[Data extracted from a collection]
Segment Open
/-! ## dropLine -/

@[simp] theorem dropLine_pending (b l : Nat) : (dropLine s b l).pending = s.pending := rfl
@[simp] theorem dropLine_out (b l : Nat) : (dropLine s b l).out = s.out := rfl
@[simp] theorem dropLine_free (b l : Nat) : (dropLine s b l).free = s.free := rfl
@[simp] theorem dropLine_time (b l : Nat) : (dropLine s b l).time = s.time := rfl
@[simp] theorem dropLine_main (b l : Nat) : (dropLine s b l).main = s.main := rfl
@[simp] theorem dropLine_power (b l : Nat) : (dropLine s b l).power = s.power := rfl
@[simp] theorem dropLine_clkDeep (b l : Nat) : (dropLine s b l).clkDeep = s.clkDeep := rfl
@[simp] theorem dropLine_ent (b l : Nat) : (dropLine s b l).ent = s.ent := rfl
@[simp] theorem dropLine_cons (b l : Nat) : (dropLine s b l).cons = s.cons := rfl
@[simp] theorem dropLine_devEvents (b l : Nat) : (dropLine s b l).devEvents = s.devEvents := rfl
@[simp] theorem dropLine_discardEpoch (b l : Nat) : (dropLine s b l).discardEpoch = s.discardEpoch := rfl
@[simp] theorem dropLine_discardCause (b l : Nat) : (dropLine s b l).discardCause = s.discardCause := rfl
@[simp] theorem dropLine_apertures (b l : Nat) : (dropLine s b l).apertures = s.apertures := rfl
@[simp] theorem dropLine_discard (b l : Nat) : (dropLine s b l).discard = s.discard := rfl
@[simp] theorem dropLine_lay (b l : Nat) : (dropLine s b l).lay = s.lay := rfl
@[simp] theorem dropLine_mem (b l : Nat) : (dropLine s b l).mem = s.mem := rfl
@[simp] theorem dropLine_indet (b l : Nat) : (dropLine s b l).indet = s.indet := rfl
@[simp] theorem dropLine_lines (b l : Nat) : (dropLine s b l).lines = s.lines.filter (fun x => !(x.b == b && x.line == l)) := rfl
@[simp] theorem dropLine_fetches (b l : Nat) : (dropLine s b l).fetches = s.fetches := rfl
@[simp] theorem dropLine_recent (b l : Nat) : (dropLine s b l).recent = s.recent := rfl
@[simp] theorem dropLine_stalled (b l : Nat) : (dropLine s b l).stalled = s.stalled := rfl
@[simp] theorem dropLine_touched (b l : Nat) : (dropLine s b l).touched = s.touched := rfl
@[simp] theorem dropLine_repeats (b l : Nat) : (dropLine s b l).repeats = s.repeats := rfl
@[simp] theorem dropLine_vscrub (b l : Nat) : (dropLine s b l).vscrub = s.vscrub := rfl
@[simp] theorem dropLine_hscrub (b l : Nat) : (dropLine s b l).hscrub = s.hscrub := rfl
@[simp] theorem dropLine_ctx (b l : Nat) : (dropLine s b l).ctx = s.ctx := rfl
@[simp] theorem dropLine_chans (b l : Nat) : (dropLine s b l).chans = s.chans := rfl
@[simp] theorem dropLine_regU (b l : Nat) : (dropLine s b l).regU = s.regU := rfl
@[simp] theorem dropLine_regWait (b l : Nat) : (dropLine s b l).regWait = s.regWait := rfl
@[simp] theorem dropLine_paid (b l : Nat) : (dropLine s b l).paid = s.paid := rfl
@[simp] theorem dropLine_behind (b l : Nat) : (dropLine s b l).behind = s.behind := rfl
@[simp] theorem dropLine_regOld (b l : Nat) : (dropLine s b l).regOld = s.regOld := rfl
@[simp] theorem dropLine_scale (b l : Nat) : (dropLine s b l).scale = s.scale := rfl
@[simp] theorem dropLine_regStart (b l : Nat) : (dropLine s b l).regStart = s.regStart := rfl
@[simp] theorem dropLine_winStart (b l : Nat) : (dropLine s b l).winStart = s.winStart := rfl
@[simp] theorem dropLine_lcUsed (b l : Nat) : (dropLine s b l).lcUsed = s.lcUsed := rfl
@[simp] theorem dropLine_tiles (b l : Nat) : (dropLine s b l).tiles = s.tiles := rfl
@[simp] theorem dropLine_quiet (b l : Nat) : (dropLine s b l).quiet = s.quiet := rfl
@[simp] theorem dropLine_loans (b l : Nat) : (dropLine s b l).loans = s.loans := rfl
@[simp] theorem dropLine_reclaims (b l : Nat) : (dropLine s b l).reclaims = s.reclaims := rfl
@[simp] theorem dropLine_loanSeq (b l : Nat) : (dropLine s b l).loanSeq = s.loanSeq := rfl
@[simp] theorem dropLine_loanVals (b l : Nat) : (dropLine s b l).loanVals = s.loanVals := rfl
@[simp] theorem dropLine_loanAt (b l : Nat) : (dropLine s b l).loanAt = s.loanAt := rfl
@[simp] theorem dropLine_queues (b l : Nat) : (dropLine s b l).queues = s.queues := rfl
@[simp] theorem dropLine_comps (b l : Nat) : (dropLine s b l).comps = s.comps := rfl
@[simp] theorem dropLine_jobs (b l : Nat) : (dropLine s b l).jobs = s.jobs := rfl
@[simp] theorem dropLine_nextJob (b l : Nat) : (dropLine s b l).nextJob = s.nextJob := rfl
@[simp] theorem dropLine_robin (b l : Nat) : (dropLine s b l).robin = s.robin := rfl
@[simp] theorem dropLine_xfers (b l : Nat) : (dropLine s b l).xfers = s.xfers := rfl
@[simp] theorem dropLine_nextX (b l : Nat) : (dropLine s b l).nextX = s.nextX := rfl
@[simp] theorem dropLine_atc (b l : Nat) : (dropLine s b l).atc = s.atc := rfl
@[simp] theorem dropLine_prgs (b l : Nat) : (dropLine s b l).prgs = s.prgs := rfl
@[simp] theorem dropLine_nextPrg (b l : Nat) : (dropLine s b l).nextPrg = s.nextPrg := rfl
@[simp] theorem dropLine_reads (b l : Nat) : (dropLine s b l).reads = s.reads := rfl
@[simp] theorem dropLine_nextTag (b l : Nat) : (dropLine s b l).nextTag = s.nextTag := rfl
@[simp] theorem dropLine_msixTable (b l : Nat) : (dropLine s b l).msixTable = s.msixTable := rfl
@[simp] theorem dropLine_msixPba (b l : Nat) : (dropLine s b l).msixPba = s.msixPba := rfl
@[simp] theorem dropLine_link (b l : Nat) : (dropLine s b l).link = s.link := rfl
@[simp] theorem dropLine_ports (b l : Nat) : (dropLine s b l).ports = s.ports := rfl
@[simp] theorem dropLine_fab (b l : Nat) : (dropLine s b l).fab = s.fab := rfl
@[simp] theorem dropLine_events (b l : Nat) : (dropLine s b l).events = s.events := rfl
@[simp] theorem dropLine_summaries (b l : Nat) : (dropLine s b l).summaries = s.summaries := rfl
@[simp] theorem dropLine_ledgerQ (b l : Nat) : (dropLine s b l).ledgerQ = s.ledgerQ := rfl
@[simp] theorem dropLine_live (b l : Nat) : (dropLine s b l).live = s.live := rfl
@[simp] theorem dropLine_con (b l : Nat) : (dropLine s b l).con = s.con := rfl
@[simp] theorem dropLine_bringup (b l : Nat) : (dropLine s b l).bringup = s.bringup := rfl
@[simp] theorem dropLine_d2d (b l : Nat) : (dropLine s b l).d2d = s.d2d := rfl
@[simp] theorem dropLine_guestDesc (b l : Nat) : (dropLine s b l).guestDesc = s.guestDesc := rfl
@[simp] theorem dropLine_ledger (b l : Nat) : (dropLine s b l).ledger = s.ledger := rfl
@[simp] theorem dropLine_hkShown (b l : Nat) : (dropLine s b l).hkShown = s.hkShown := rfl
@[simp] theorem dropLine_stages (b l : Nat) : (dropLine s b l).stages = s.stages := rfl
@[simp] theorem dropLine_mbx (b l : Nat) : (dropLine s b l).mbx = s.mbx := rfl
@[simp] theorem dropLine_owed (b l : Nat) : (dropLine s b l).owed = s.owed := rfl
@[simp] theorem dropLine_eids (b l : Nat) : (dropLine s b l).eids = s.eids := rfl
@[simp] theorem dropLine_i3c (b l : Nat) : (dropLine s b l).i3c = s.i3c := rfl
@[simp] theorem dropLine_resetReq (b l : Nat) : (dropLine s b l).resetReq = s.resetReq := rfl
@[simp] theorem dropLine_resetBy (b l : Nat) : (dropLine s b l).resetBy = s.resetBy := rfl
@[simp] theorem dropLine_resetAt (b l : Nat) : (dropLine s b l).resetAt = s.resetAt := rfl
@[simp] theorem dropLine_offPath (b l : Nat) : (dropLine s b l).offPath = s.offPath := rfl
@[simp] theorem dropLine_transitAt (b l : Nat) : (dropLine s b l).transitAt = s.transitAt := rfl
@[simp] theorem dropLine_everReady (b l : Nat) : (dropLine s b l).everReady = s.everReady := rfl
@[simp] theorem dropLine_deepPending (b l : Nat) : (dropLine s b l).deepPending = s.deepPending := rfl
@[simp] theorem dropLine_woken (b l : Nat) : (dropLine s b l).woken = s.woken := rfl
Segment Closed
Find the line with "s.time := rfl" in the entries above. Retype it and each line after it, exactly, through the line with "s.hscrub := rfl", and stop there.

@[simp] theorem dropLine_time (b l : Nat) : (dropLine s b l).time = s.time := rfl
@[simp] theorem dropLine_main (b l : Nat) : (dropLine s b l).main = s.main := rfl
@[simp] theorem dropLine_power (b l : Nat) : (dropLine s b l).power = s.power := rfl
@[simp] theorem dropLine_clkDeep (b l : Nat) : (dropLine s b l).clkDeep = s.clkDeep := rfl
@[simp] theorem dropLine_ent (b l : Nat) : (dropLine s b l).ent = s.ent := rfl
@[simp] theorem dropLine_cons (b l : Nat) : (dropLine s b l).cons = s.cons := rfl
@[simp] theorem dropLine_devEvents (b l : Nat) : (dropLine s b l).devEvents = s.devEvents := rfl
@[simp] theorem dropLine_discardEpoch (b l : Nat) : (dropLine s b l).discardEpoch = s.discardEpoch := rfl
@[simp] theorem dropLine_discardCause (b l : Nat) : (dropLine s b l).discardCause = s.discardCause := rfl
@[simp] theorem dropLine_apertures (b l : Nat) : (dropLine s b l).apertures = s.apertures := rfl
@[simp] theorem dropLine_discard (b l : Nat) : (dropLine s b l).discard = s.discard := rfl
@[simp] theorem dropLine_lay (b l : Nat) : (dropLine s b l).lay = s.lay := rfl
@[simp] theorem dropLine_mem (b l : Nat) : (dropLine s b l).mem = s.mem := rfl
@[simp] theorem dropLine_indet (b l : Nat) : (dropLine s b l).indet = s.indet := rfl
@[simp] theorem dropLine_lines (b l : Nat) : (dropLine s b l).lines = s.lines.filter (fun x => !(x.b == b && x.line == l)) := rfl
@[simp] theorem dropLine_fetches (b l : Nat) : (dropLine s b l).fetches = s.fetches := rfl
@[simp] theorem dropLine_recent (b l : Nat) : (dropLine s b l).recent = s.recent := rfl
@[simp] theorem dropLine_stalled (b l : Nat) : (dropLine s b l).stalled = s.stalled := rfl
@[simp] theorem dropLine_touched (b l : Nat) : (dropLine s b l).touched = s.touched := rfl
@[simp] theorem dropLine_repeats (b l : Nat) : (dropLine s b l).repeats = s.repeats := rfl
@[simp] theorem dropLine_vscrub (b l : Nat) : (dropLine s b l).vscrub = s.vscrub := rfl
@[simp] theorem dropLine_hscrub (b l : Nat) : (dropLine s b l).hscrub = s.hscrub := rfl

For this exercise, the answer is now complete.